- [Problem statement]: Transcribe the lines of the records starting with the one that has "def decode0A (w" in it and ending with the last, and transcribe nothing else.
━━━ Extracted records ━━━
-- ==== Sys2Proof/Config.lean ====
section
/-! DEFINITION. What the spec leaves open and the model leaves free: constants without a body, so that nothing can be
proved of their values. Each is named in the assumption log. -/

namespace Sys2Proof.Config

/-- The ticks of the 1 GHz reference that pass during step number `n` (R37). FREE VALUE, log entry 3. -/
opaque elapsed : Nat → Nat

/-- Whether a core's L1 keeps the line it fetched at choice number `n` (R173). FREE VALUE, log entry 5. -/
opaque l1Keeps : Nat → Bool

/-- Which line of a full L1 gives way at choice number `n` (R173). FREE VALUE, log entry 5. -/
opaque l1Victim : Nat → Nat

/-- Whether a store waits at choice number `n`, so that it is performed later than its word (R109, R199). FREE VALUE, log entry 8. -/
opaque storesLate : Nat → Bool

/-- Which of the late stores that wait is performed first, at choice number `n` (R109, R199). FREE VALUE, log entry 8. -/
opaque lateOrder : Nat → Nat

/-- Whether a lane performs a load at choice number `n` later than its word (R109, R199). FREE VALUE, log entry 89. -/
opaque loadsLate : Nat → Bool

/-- Which lane groups a vector instruction leaves behind at choice number `n` (R109). FREE VALUE, log entry 104. -/
opaque groupsBehind : Nat → BitVec 4

/-- Which lane group that is behind executes a word at choice number `n`, modulo 5, 4 standing for none (R109). FREE VALUE, log entry 104. -/
opaque groupNext : Nat → Nat

/-- How many row steps of a tile command have been taken when the next word may issue, at choice number `n` (R251, R253). FREE VALUE, log
entry 11. -/
opaque rowsTaken : Nat → Nat

/-- What the hardware answers for special function `f` (its fn code in MAJ 0x19) of an F32 operand, before the bound
of R124 is applied. FREE VALUE, log entry 7. -/
opaque special : Nat → Word → Word

/-- Which of the free streams a copy takes, at choice number `n` (R227). FREE VALUE, log entry 25. -/
opaque streamPick : Nat → Nat

/-- The port or edge, and the number of failed replays, that a record of a link error gives, at choice number `n` (R332). FREE VALUE,
log entry 26. -/
opaque linkError : Nat → Nat

/-- The digest of the public key and the least security version that are fused in a die (R358). FREE VALUES, log entry 36. -/
opaque fusedKeyHash : Nat → List Byte

opaque fusedMinVersion : Nat → Nat

/-- TOPO_BASE, bits 47 to 14, that firmware chooses at choice number `n` (R347). FREE VALUE, log entry 37. -/
opaque topoBase : Nat → BitVec 34

/-- What firmware chooses for partition 0 in early service, at choice number `n`: the page of its table in the address spaces, its first
ASID, the number of its ASIDs and its Stash share (R345, R347, R359). FREE VALUE, log entry 47. -/
opaque earlyService : Nat → Nat × Nat × Nat × Nat

/-- The address of the dispatch log that firmware reserves for a quad (R337). FREE VALUE, log entry 38. -/
opaque dispatchLog : Nat → DWord

/-- The bytes of a partition's configuration as PARTMEAS measures them (R358). FREE VALUE, log entry 39. -/
opaque partitionBytes : List Nat → List Byte

/-- The private half of the device identity key, and the secret number of a signature at choice number `n` (R358); each is taken modulo the
order of the curve, from 1 on. FREE VALUES, log entry 20. -/
opaque identityKey : Nat

opaque signNonce : Nat → Nat

end Sys2Proof.Config
end

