-- ==== Sys2Proof/Decode.lean ====
section
/-! DEFINITION. Decoding, total on any bytes, and the encoder (R29 to R38). The decoder takes a word as a number and its
fields by position; every word that R34 to R38 do not assign is refused by name.
Lean compiles no constructor with fields beyond the 245th of a type, so what builds such an instruction is marked noncomputable;
the kernel evaluates it. -/

namespace Sys2Proof

/-- Why bytes are no instruction. -/
inductive DecodeError where
  | short                     -- fewer than the bytes of a word are left
  | major (maj : Nat)         -- MAJ 0x0F or 0x3D to 0x3F, or an fn or code beyond the legal range (R34, R38)
  | function (maj fn : Nat)
  | code (maj : Nat)          -- a coded field holds an illegal value (R33, R38)
  | reserved (maj fn : Nat)   -- a field that must be 0 is not (R29, R35, R36, R38)
  | form                      -- a condition that joins fields fails (R35, R38)
  | literal                   -- lit or lit64 without its literal words (R17)
  deriving DecidableEq, Repr

/-- `len` bits of `w` from bit `lo` up. -/
def fld (w lo len : Nat) : Nat := w / 2 ^ lo % 2 ^ len

def fldS (w lo : Nat) : SReg := ⟨w / 2 ^ lo % 64, Nat.mod_lt _ (by decide)⟩
def fldV (w lo : Nat) : VReg := ⟨w / 2 ^ lo % 32, Nat.mod_lt _ (by decide)⟩
def fldK (w lo : Nat) : KReg := ⟨w / 2 ^ lo % 16, Nat.mod_lt _ (by decide)⟩
/-- A field of `k` bits as a number below `2 ^ k`. -/
def fldF (w lo k : Nat) : Fin (2 ^ k) := ⟨w / 2 ^ lo % 2 ^ k, Nat.mod_lt _ (Nat.two_pow_pos k)⟩
/-- A field of `k` bits as bits. -/
def fldI (w lo k : Nat) : BitVec k := BitVec.ofNat k (w / 2 ^ lo)
def fldB (w lo : Nat) : Bool := w / 2 ^ lo % 2 = 1

/-! ## The coded fields (R33) -/

def spaceCode : Space → Nat
  | .g => 0
  | .d => 1
  | .q => 2
  | .c => 3
  | .l => 4

def spaceOfCode : Nat → Option Space
  | 0 => some .g
  | 1 => some .d
  | 2 => some .q
  | 3 => some .c
  | 4 => some .l
  | _ => none

def sizeCode : Size → Nat
  | .b => 0
  | .bu => 1
  | .h => 2
  | .hu => 3
  | .w => 4
  | .wu => 5
  | .d => 6

def sizeOfCode : Nat → Option Size
  | 0 => some .b
  | 1 => some .bu
  | 2 => some .h
  | 3 => some .hu
  | 4 => some .w
  | 5 => some .wu
  | 6 => some .d
  | _ => none

def dimCode : Dim → Nat
  | .vl => 0
  | .m => 1
  | .n => 2
  | .k => 3

def dimOfCode : Nat → Option Dim
  | 0 => some .vl
  | 1 => some .m
  | 2 => some .n
  | 3 => some .k
  | _ => none

def boxCode : Box → Nat
  | .a => 0
  | .b => 1
  | .c => 2
  | .x => 3

def boxOfCode : Nat → Option Box
  | 0 => some .a
  | 1 => some .b
  | 2 => some .c
  | 3 => some .x
  | _ => none

def farCode : Far → Nat
  | .g => 0
  | .d => 1

def farOfCode : Nat → Option Far
  | 0 => some .g
  | 1 => some .d
  | _ => none

def fmCode : Fm → Nat
  | .bf16 => 0
  | .f16 => 1
  | .f8a => 2
  | .f8bf8a => 3
  | .f8af8b => 4
  | .f8b => 5
  | .i8 => 6
  | .bi8pw2 => 7
  | .bi8 => 8
  | .f32 => 9
  | .i4 => 10

def fmOfCode : Nat → Option Fm
  | 0 => some .bf16
  | 1 => some .f16
  | 2 => some .f8a
  | 3 => some .f8bf8a
  | 4 => some .f8af8b
  | 5 => some .f8b
  | 6 => some .i8
  | 7 => some .bi8pw2
  | 8 => some .bi8
  | 9 => some .f32
  | 10 => some .i4
  | _ => none

def atomOpCode : AtomOp → Nat
  | .add => 0
  | .min => 1
  | .max => 2
  | .minu => 3
  | .maxu => 4
  | .and => 5
  | .or => 6
  | .xor => 7
  | .xchg => 8
  | .cas => 9
  | .fadd => 10
  | .fmax => 11
  | .binc => 12

def atomOpOfCode : Nat → Option AtomOp
  | 0 => some .add
  | 1 => some .min
  | 2 => some .max
  | 3 => some .minu
  | 4 => some .maxu
  | 5 => some .and
  | 6 => some .or
  | 7 => some .xor
  | 8 => some .xchg
  | 9 => some .cas
  | 10 => some .fadd
  | 11 => some .fmax
  | 12 => some .binc
  | _ => none

def swzCode : Swz → Nat
  | .xor => 0
  | .up => 1
  | .down => 2
  | .bcast => 3

def swzOfCode : Nat → Option Swz
  | 0 => some .xor
  | 1 => some .up
  | 2 => some .down
  | 3 => some .bcast
  | _ => none

def scopeCode : Scope → Nat
  | .lane => 0
  | .core => 1
  | .quad => 2
  | .die => 3
  | .pkg => 4
  | .pod => 5

def scopeOfCode : Nat → Option Scope
  | 0 => some .lane
  | 1 => some .core
  | 2 => some .quad
  | 3 => some .die
  | 4 => some .pkg
  | 5 => some .pod
  | _ => none

def fKindCode : FKind → Nat
  | .acq => 0
  | .rel => 1
  | .ar => 2
  | .sc => 3

def fKindOfCode : Nat → Option FKind
  | 0 => some .acq
  | 1 => some .rel
  | 2 => some .ar
  | 3 => some .sc
  | _ => none

def barScopeCode : BarScope → Nat
  | .core => 1
  | .quad => 2
  | .die => 3
  | .pkg => 4

def barScopeOfCode : Nat → Option BarScope
  | 1 => some .core
  | 2 => some .quad
  | 3 => some .die
  | 4 => some .pkg
  | _ => none

def gScopeCode : GScope → Nat
  | .die => 3
  | .pkg => 4

def gScopeOfCode : Nat → Option GScope
  | 3 => some .die
  | 4 => some .pkg
  | _ => none

/-- vb and md of a vector access (R33): vb is in bits 13 to 9 and md in bits 1 and 0. -/
def vmodeCode : VMode → Nat
  | .unit => 0
  | .strided n => n.val * 2 ^ 9 + 1
  | .indexed vb => vb.val * 2 ^ 9 + 2
  | .scaled vb => vb.val * 2 ^ 9 + 3

def vmodeOfWord (w : Nat) : Option VMode :=
  match fld w 0 2 with
  | 0 => if fld w 9 5 = 0 then some .unit else none
  | 1 => if fld w 11 3 = 0 then some (.strided (fldF w 9 2)) else none
  | 2 => some (.indexed (fldV w 9))
  | _ => some (.scaled (fldV w 9))

/-- MAJ 0x00, format SR (R34). -/
def decode00 (w : Nat) : Except DecodeError Instr :=
  match fld w 0 7 with
  | 0 => .ok (.add (fldS w 19) (fldS w 13) (fldS w 7))
  | 1 => .ok (.sub (fldS w 19) (fldS w 13) (fldS w 7))
  | 2 => .ok (.and (fldS w 19) (fldS w 13) (fldS w 7))
  | 3 => .ok (.or (fldS w 19) (fldS w 13) (fldS w 7))
  | 4 => .ok (.xor (fldS w 19) (fldS w 13) (fldS w 7))
  | 5 => .ok (.andn (fldS w 19) (fldS w 13) (fldS w 7))
  | 6 => .ok (.shl (fldS w 19) (fldS w 13) (fldS w 7))
  | 7 => .ok (.shr (fldS w 19) (fldS w 13) (fldS w 7))
  | 8 => .ok (.sar (fldS w 19) (fldS w 13) (fldS w 7))
  | 9 => .ok (.rol (fldS w 19) (fldS w 13) (fldS w 7))
  | 10 => .ok (.min (fldS w 19) (fldS w 13) (fldS w 7))
  | 11 => .ok (.max (fldS w 19) (fldS w 13) (fldS w 7))
  | 12 => .ok (.minu (fldS w 19) (fldS w 13) (fldS w 7))
  | 13 => .ok (.maxu (fldS w 19) (fldS w 13) (fldS w 7))
  | 14 => .ok (.mul (fldS w 19) (fldS w 13) (fldS w 7))
  | 15 => .ok (.mulh (fldS w 19) (fldS w 13) (fldS w 7))
  | 16 => .ok (.mulhu (fldS w 19) (fldS w 13) (fldS w 7))
  | 17 => .ok (.div (fldS w 19) (fldS w 13) (fldS w 7))
  | 18 => .ok (.divu (fldS w 19) (fldS w 13) (fldS w 7))
  | 19 => .ok (.rem (fldS w 19) (fldS w 13) (fldS w 7))
  | 20 => .ok (.remu (fldS w 19) (fldS w 13) (fldS w 7))
  | 21 => .ok (.slt (fldS w 19) (fldS w 13) (fldS w 7))
  | 22 => .ok (.sltu (fldS w 19) (fldS w 13) (fldS w 7))
  | 23 => .ok (.seq (fldS w 19) (fldS w 13) (fldS w 7))
  | 24 => if fld w 7 6 = 0 then .ok (.clz (fldS w 19) (fldS w 13)) else .error (.reserved 0 24)
  | 25 => if fld w 7 6 = 0 then .ok (.ctz (fldS w 19) (fldS w 13)) else .error (.reserved 0 25)
  | 26 => if fld w 7 6 = 0 then .ok (.popc (fldS w 19) (fldS w 13)) else .error (.reserved 0 26)
  | 27 => .ok (.bfe (fldS w 19) (fldS w 13) (fldS w 7))
  | 28 => .ok (.bfi (fldS w 19) (fldS w 13) (fldS w 7))
  | n => .error (.function 0 n)

/-- MAJ 0x01, format SF (R34). -/
def decode01 (w : Nat) : Except DecodeError Instr :=
  match fld w 10 3 with
  | 0 => .ok (.addi (fldS w 19) (fldS w 13) (fldI w 0 10))
  | 1 => .ok (.andi (fldS w 19) (fldS w 13) (fldI w 0 10))
  | 2 => .ok (.ori (fldS w 19) (fldS w 13) (fldI w 0 10))
  | 3 => .ok (.xori (fldS w 19) (fldS w 13) (fldI w 0 10))
  | 4 => if fld w 6 4 = 0 then .ok (.shli (fldS w 19) (fldS w 13) (fldF w 0 6)) else .error (.reserved 1 4)
  | 5 => if fld w 6 4 = 0 then .ok (.shri (fldS w 19) (fldS w 13) (fldF w 0 6)) else .error (.reserved 1 5)
  | 6 => if fld w 6 4 = 0 then .ok (.sari (fldS w 19) (fldS w 13) (fldF w 0 6)) else .error (.reserved 1 6)
  | 7 => .ok (.slti (fldS w 19) (fldS w 13) (fldI w 0 10))
  | n => .error (.function 1 n)

/-- MAJ 0x02, format SL (R34). -/
def decode02 (w : Nat) : Except DecodeError Instr :=
  .ok (.sethi (fldS w 19) (fldI w 0 19))

/-- MAJ 0x03, format SL (R34). -/
def decode03 (w : Nat) (ls : List Word) : Except DecodeError Instr :=
  match fld w 0 19 with
  | 0 => match ls with | l0 :: _ => .ok (.lit (fldS w 19) l0) | _ => .error .literal
  | 1 => match ls with | l0 :: l1 :: _ => .ok (.lit64 (fldS w 19) (l1 ++ l0)) | _ => .error .literal
  | n => .error (.function 3 n)

/-- MAJ 0x04, format SM (R34). -/
def decode04 (w : Nat) : Except DecodeError Instr :=
  match spaceOfCode (fld w 10 3), sizeOfCode (fld w 7 3) with | some sp, some sz => .ok (.ld (fldS w 19) (fldS w 13) sp sz (fldI w 0 7)) | _, _ => .error (.code 4)

/-- MAJ 0x05, format SM (R34). -/
def decode05 (w : Nat) : Except DecodeError Instr :=
  match spaceOfCode (fld w 10 3), sizeOfCode (fld w 7 3) with | some sp, some sz => .ok (.st (fldS w 19) (fldS w 13) sp sz (fldI w 0 7)) | _, _ => .error (.code 5)

/-- MAJ 0x06, format BR (R34). -/
def decode06 (w : Nat) : Except DecodeError Instr :=
  match fld w 10 3 with
  | 0 => .ok (.beq (fldS w 19) (fldS w 13) (fldI w 0 10))
  | 1 => .ok (.bne (fldS w 19) (fldS w 13) (fldI w 0 10))
  | 2 => .ok (.blt (fldS w 19) (fldS w 13) (fldI w 0 10))
  | 3 => .ok (.bge (fldS w 19) (fldS w 13) (fldI w 0 10))
  | 4 => .ok (.bltu (fldS w 19) (fldS w 13) (fldI w 0 10))
  | 5 => .ok (.bgeu (fldS w 19) (fldS w 13) (fldI w 0 10))
  | n => .error (.function 6 n)

/-- MAJ 0x07, format BL (R34). -/
def decode07 (w : Nat) : Except DecodeError Instr :=
  if fld w 19 6 = 0 then .ok (.jmp (fldI w 0 19)) else .ok (.call (fldS w 19) (fldI w 0 19))

/-- MAJ 0x08, format SR (R34). -/
def decode08 (w : Nat) : Except DecodeError Instr :=
  match fld w 0 7 with
  | 0 => if fld w 7 6 = 0 ∧ fld w 19 6 = 0 then .ok (.jr (fldS w 13)) else .error (.reserved 8 0)
  | 1 => if fld w 7 6 = 0 then .ok (.callr (fldS w 19) (fldS w 13)) else .error (.reserved 8 1)
  | 2 => .ok (.csel (fldS w 19) (fldS w 13) (fldS w 7))
  | n => .error (.function 8 n)

/-- MAJ 0x09, format ST (R34). -/
def decode09 (w : Nat) : Except DecodeError Instr :=
  match dimOfCode (fld w 8 2) with | some dm => .ok (.strip (fldS w 19) (fldS w 13) (fldF w 10 3) dm (fldI w 0 8)) | _ => .error (.code 9)

/-- MAJ 0x0a, format XS (R34). -/
def decode0A (w : Nat) : Except DecodeError Instr :=
  match fld w 10 3 with
  | 0 => if fld w 13 6 = 0 then .ok (.mfsr (fldS w 19) (fldI w 0 10)) else .error (.reserved 10 0)
  | 1 => if fld w 19 6 = 0 then .ok (.mtsr (fldS w 13) (fldI w 0 10)) else .error (.reserved 10 1)
  | 2 => .ok (.setvl (fldS w 19) (fldS w 13) (fldI w 0 10))
  | n => .error (.function 10 n)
━━━
- [Result below]:
def decode0A (w : Nat) : Except DecodeError Instr :=
  match fld w 10 3 with
  | 0 => if fld w 13 6 = 0 then .ok (.mfsr (fldS w 19) (fldI w 0 10)) else .error (.reserved 10 0)
  | 1 => if fld w 19 6 = 0 then .ok (.mtsr (fldS w 13) (fldI w 0 10)) else .error (.reserved 10 1)
  | 2 => .ok (.setvl (fldS w 19) (fldS w 13) (fldI w 0 10))
  | n => .error (.function 10 n)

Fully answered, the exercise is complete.